Вы эти "места" тоже чувствуете?

− Интересно, что у отца опасность его внутреннему миру была практически  персонифицирована. А я с возрастом всё чаще думаю, что жизнь в основном из этих мест и состоит. Они повсюду, таково устройство мироздания.

Наше существование – это ряд событий, пытающихся изменить твою сущность. Многих из них ты не можешь избежать, и, даже если можешь, не всегда получается. Кстати, выбрать ту же профессию, что и у отца, оказалось для меня тоже испытанием на прочность. Я не зря почти не обращался к нему за помощью на съёмках: мне хотелось сделать так, как вижу я. 

Сохранять себя тяжело, это постоянная работа, но без неё невозможно. Нам от рождения дано некоторое количество энергии, которое с годами редко увеличивается, а как правило, уменьшается. А эта энергия – эмоции, чувства, желания – необходима для работы, только из неё ты можешь сделать что-то не пустое.

Небеса не обеспечивают нам хорошего кино, денег, премий. Нам только намекают, как можно не допустить того, что нас разрушает. Думаю, для этого необходимо быть честным с самим собой и не суетиться. Тогда относительно полноценно доберёшься до зрелого возраста.

При этом простой жизни никто не обещает?

− Конечно. Отец довольно сложно придумывал каждый фильм, а снимать способен был только так, как снимал, не иначе. Не мог работать в цвете, не мог не вставлять в картины что-то из собственного детства. Он словно видел один и тот же сон, который каждый раз отличался по форме. И всё время пытался вытащить из себя эти «сонные» ощущения, дать им зримое воплощение.

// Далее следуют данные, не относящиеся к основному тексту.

-- ==== Sys2Proof/Tests/Slice0.lean ====
section
/-! SUPPORT. Tests: ill-formed terms that WellFormed refuses, decoding of words written out from the spec's encodings,
one-step tests from 95_test_vectors.md (each names its vector), and for every statement with hypotheses a concrete
state and operands that meet them. -/

namespace Sys2Proof.Tests

open Sys2Proof.Machine

/-! ### Small states -/

/-- The table of flags 1 to 9, `F19` of 95_test_vectors.md. -/
def f19 : Cft := ⟨1, 2, 3, 4, 5, 6, 7, 8, 9⟩

/-- The table of flags 2 to 10 (V-C1). -/
def f210 : Cft := ⟨2, 3, 4, 5, 6, 7, 8, 9, 10⟩

/-- Ten bytes 41. -/
def tenA : Bytes := [0x41, 0x41, 0x41, 0x41, 0x41, 0x41, 0x41, 0x41, 0x41, 0x41]

/-- The payload of V-C1. -/
def payloadC1 : Bytes := [0xE0, 0x41, 0x41, 0x41, 0x0F, 0xFD, 0x1F, 0xFA]

/-- The AT4PX container of V-F2. -/
def at4pxF2 : Bytes :=
  [0x41, 0x54, 0x34, 0x50, 0x58, 0x1A, 0x00, 0x02, 0x03, 0x04, 0x05, 0x06, 0x07, 0x08, 0x09, 0x0A, 0x0A, 0x00] ++ payloadC1

/-- The AT3PX container of V-F2. -/
def at3pxF2 : Bytes :=
  [0x41, 0x54, 0x33, 0x50, 0x58, 0x18, 0x00, 0x02, 0x03, 0x04, 0x05, 0x06, 0x07, 0x08, 0x09, 0x0A] ++ payloadC1

/-- The PKDPX container of V-F2. -/
def pkdpxF2 : Bytes :=
  [0x50, 0x4B, 0x44, 0x50, 0x58, 0x1C, 0x00, 0x02, 0x03, 0x04, 0x05, 0x06, 0x07, 0x08, 0x09, 0x0A, 0x0A, 0x00, 0x00,
    0x00] ++ payloadC1

/-- The ATUPX container of V-F8. -/
def atupxF8 : Bytes := [0x41, 0x54, 0x55, 0x50, 0x58, 0x0D, 0x00, 0x05, 0x00, 0x00, 0x00, 0xAA, 0xBB]

/-- An empty container of each layout: the size field equals the header's length. -/
def emptyAt3px : Bytes := [0x41, 0x54, 0x33, 0x50, 0x58, 16, 0, 1, 2, 3, 4, 5, 6, 7, 8, 9]

def emptyAt4px : Bytes := [0x41, 0x54, 0x34, 0x50, 0x58, 18, 0, 1, 2, 3, 4, 5, 6, 7, 8, 9, 0, 0]

def emptyPkdpx : Bytes := [0x50, 0x4B, 0x44, 0x50, 0x58, 20, 0, 1, 2, 3, 4, 5, 6, 7, 8, 9, 0, 0, 0, 0]

def emptyAtupx : Bytes := [0x41, 0x54, 0x55, 0x50, 0x58, 11, 0, 0, 0, 0, 0]

/-- The containers of V-F2 as values of CT. -/
def ctAt3px : Container := .at3px 24 f210 (Memory.ofBytes payloadC1)

def ctAt4px : Container := .at4px 26 f210 10 (Memory.ofBytes payloadC1)

def ctPkdpx : Container := .pkdpx 28 f210 10 (Memory.ofBytes payloadC1)

/-- The container of V-F8. -/
def ctAtupx : Container := .atupx 13 5 (Memory.ofBytes [0xAA, 0xBB])

/-- Reset, then SRC written. -/
def withSrc (l : Bytes) : State := State.reset.hostWriteSrc l

/-- Reset under other parameters, then SRC written. -/
def withParams (p : Params) (l : Bytes) : State := (State.resetWith p).hostWriteSrc l

/-- The state after the step that runs the command word `cw` issued at `s`. -/
def after (s : State) (cw : BitVec 16) : Option State := nextState (step (s.hostIssue cw))

/-- The bytes of DST. -/
def dstOf (o : Option State) : Option Bytes := (o.bind State.dst).map Memory.bytes

/-- The value of CT. -/
def ctOf (o : Option State) : Option Container := o.bind (fun s => s.ct.value)

/-- RES. -/
def resOf (o : Option State) : Option (BitVec 32) := o.bind State.res

/-- The kind and cause of the error. -/
def errOf (o : Option State) : Option (ErrKind × Cause) := o.map (fun s => (s.errKind, s.errCause))

/-- PXD's working state at the first operation of a block: command byte, OUT so far, remaining payload. -/
def opWork (t : Cft) (c : Byte) (out rest : Bytes) : PxdWork where
  payload := Memory.ofBytes rest
  flags := t
  pc := 0
  cmdb := some c
  k := 0
  out := Memory.ofBytes out

/-- A run of PXD at that point. -/
def atOp (t : Cft) (c : Byte) (out rest : Bytes) : State := State.reset.setWork (.stream .pxd (opWork t c out rest))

Папа был сконцентрирован на художественных вещах, они составляли смысл его жизни. Меня воспитывала в основном мама. Конечно, отец тоже принимал участие: советовал мне, что смотреть, читать, слушать, а когда я был маленьким, водил меня на какие-то детские мероприятия, как положено. 

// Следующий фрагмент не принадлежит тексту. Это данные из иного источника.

-- ==== Sys2Proof/Word.lean ====
section
/-! DEFINITION. The widths the spec fixes: an address is 16 bits, a data value one byte (R13), a transaction word 26 bits (R71). -/

namespace Sys2Proof

/-- A data value, one byte (R13). -/
abbrev Byte := BitVec 8

/-- A CPU-side address (R13). -/
abbrev Addr := BitVec 16

/-- The transaction word `T` (R71). -/
abbrev TWord := BitVec 26

end Sys2Proof
end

Очень меня любил, боялся за своего единственного ребёнка, но уделять мне столько внимания, сколько мама, не мог. Он был занят своим делом. И находился… в сложных отношениях со вселенной. Рассказывал же про своего отца, что тот был невероятно умным человеком, но наивным. То же я могу сказать про папу.

«Сложные отношения со вселенной» не нарушали его внутреннего равновесия?

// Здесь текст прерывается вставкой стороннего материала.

-- ==== Sys2Proof/Laws/Memory.lean ====
section
/-! SUPPORT. The laws of an image: a read after a write, and the canonical form that every write keeps. -/

namespace Sys2Proof.Machine

theorem Mem.wfFrom_cons {sp : Space} {len lo j : Nat} {b : Byte} {m : List Host.Cell} :
    Mem.wfFrom sp len lo ((j, b) :: m) = true ↔
      lo ≤ j ∧ j < len ∧ b ≠ unlisted sp j ∧ Mem.wfFrom sp len (j + 1) m = true := by
  simp [Mem.wfFrom, and_assoc]

theorem Mem.wfFrom_weaken {sp : Space} {len lo lo' : Nat} {m : List Host.Cell} (h : lo' ≤ lo)
    (hm : Mem.wfFrom sp len lo m = true) : Mem.wfFrom sp len lo' m = true := by
  cases m with
  | nil => rfl
  | cons c m =>
    obtain ⟨j, b⟩ := c
    rw [Mem.wfFrom_cons] at hm ⊢
    exact ⟨h.trans hm.1, hm.2⟩

/-- Below the first index a canonical list may hold, every byte reads as unlisted. -/
theorem Mem.read_below {sp : Space} {len lo i : Nat} {m : List Host.Cell}
    (hm : Mem.wfFrom sp len lo m = true) (hi : i < lo) : Mem.read sp m i = unlisted sp i := by
  induction m generalizing lo with
  | nil => rfl
  | cons c m ih =>
    obtain ⟨j, b⟩ := c
    obtain ⟨hlo, -, -, hm⟩ := Mem.wfFrom_cons.mp hm
    rw [Mem.read, if_neg (by omega)]
    exact ih hm (by omega)

/-- A write leaves every other index as it was, in any list. -/
theorem Mem.read_write_other {sp : Space} {i k : Nat} (h : k ≠ i) (m : List Host.Cell) (v : Byte) :
    Mem.read sp (Mem.write sp m i v) k = Mem.read sp m k := by
  induction m with
  | nil => unfold Mem.write; split <;> simp [Mem.read, h]
  | cons c m ih =>
    obtain ⟨j, b⟩ := c
    rw [Mem.write]
    split
    · split <;> simp [Mem.read, h]
    · split
      · next hij => subst hij; split <;> simp [Mem.read, h]
      · simp [Mem.read, ih]

/-- A read after a write to the same index gives the byte written. -/
theorem Mem.read_write_same {sp : Space} {len lo i : Nat} {m : List Host.Cell}
    (hm : Mem.wfFrom sp len lo m = true) (v : Byte) : Mem.read sp (Mem.write sp m i v) i = v := by
  induction m generalizing lo with
  | nil => unfold Mem.write; split <;> simp_all [Mem.read]
  | cons c m ih =>
    obtain ⟨j, b⟩ := c
    obtain ⟨-, -, -, hm⟩ := Mem.wfFrom_cons.mp hm
    rw [Mem.write]
    split
    · split
      · next hij hv => rw [Mem.read, if_neg (by omega), Mem.read_below hm (by omega), hv]
      · simp [Mem.read]
    · split
      · next hij =>
        subst hij
        split
        · next hv => rw [Mem.read_below hm (by omega), hv]
        · simp [Mem.read]
      · next hij => rw [Mem.read, if_neg hij]; exact ih hm

theorem Mem.wfFrom_write {sp : Space} {len lo i : Nat} {m : List Host.Cell}
    (hm : Mem.wfFrom sp len lo m = true) (hlo : lo ≤ i) (hi : i < len) (v : Byte) :
    Mem.wfFrom sp len lo (Mem.write sp m i v) = true := by
  induction m generalizing lo with
  | nil => unfold Mem.write; split <;> simp_all [Mem.wfFrom]
  | cons c m ih =>
    obtain ⟨j, b⟩ := c
    have hc := Mem.wfFrom_cons.mp hm
    rw [Mem.write]
    split
    · split
      · exact hm
      · next hij hv =>
        exact Mem.wfFrom_cons.mpr ⟨hlo, hi, hv, Mem.wfFrom_cons.mpr ⟨hij, hc.2⟩⟩
    · split
      · next hij =>
        subst hij
        split
        · exact Mem.wfFrom_weaken (by omega) hc.2.2.2
        · next hv => exact Mem.wfFrom_cons.mpr ⟨hlo, hi, hv, hc.2.2.2⟩
      · exact Mem.wfFrom_cons.mpr ⟨hc.1, hc.2.1, hc.2.2.1, ih hc.2.2.2 (by omega)⟩

/-- Every write inside an image keeps its canonical form. -/
theorem Mem.wf_write {sp : Space} {len i : Nat} {m : List Host.Cell} (hm : Mem.wf sp len m = true)
    (hi : i < len) (v : Byte) : Mem.wf sp len (Mem.write sp m i v) = true :=
  Mem.wfFrom_write hm (Nat.zero_le i) hi v

theorem Mem.wf_nil (sp : Space) (len : Nat) : Mem.wf sp len [] = true := rfl

/-- The memory of the reset state is canonical: nothing is listed. -/
theorem State.reset_ram_wf : Mem.wf .ram State.reset.launch.ramLen State.reset.ram = true := rfl

theorem State.ramByte_setRamByte_same {s : State} {i : Nat}
    (h : Mem.wf .ram s.launch.ramLen s.ram = true) (v : Byte) : (s.setRamByte i v).ramByte i = v :=
  Mem.read_write_same h v

theorem State.ramByte_setRamByte_other (s : State) {i k : Nat} (h : k ≠ i) (v : Byte) :
    (s.setRamByte i v).ramByte k = s.ramByte k :=
  Mem.read_write_other h s.ram v

end Sys2Proof.Machine
end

− Отец много лет страдал депрессиями, лечился. Он выглядел сильным, но в какие-то моменты был совершенно тонкокожим. Когда «положили на полку» его картину «Мой друг Иван Лапшин», три месяца пролежал на диване. Страшно переживал предательства. Мучился, когда у него как у режиссёра не получалось выразить то, что он хотел. 

А знаете, что интересно? В 70-е, 80-е, когда в основном и работал отец, фильмы могли надолго «положить на полку», могли художника выгнать из Союза кинематографистов, предать анафеме, но при этом все понимали, что творчество не конвейер, если хотите, и неповторимое создаётся трудно, мучительно, иногда даже страшно…

А что сейчас? Наблюдаю за своими сверстниками... Стало немодно страдать от того, что не знаешь ответа на какой-то вопрос. Быстрое время, быстрые реакции на происходящее, верные или неверные, – уже не важно. Тем более в культуре почти везде стараются очертить границы дозволенного, это называют форматом. 

И выходит, если задуматься, что от творческого человека ждут чего-то предсказуемого. Хотя вообще-то ещё никто не отменял критериев настоящего искусства, которым сотни лет, а именно − уникальность произведения. Отец вот любил предложить актёру роль, которая изменила бы его привычное амплуа, как, например, Людмиле Гурченко в «Двадцати днях без войны». При этом риск не даёт гарантий на успех, и непонятно, куда каждый новый путь приведёт. Я всё это видел на примере отца. 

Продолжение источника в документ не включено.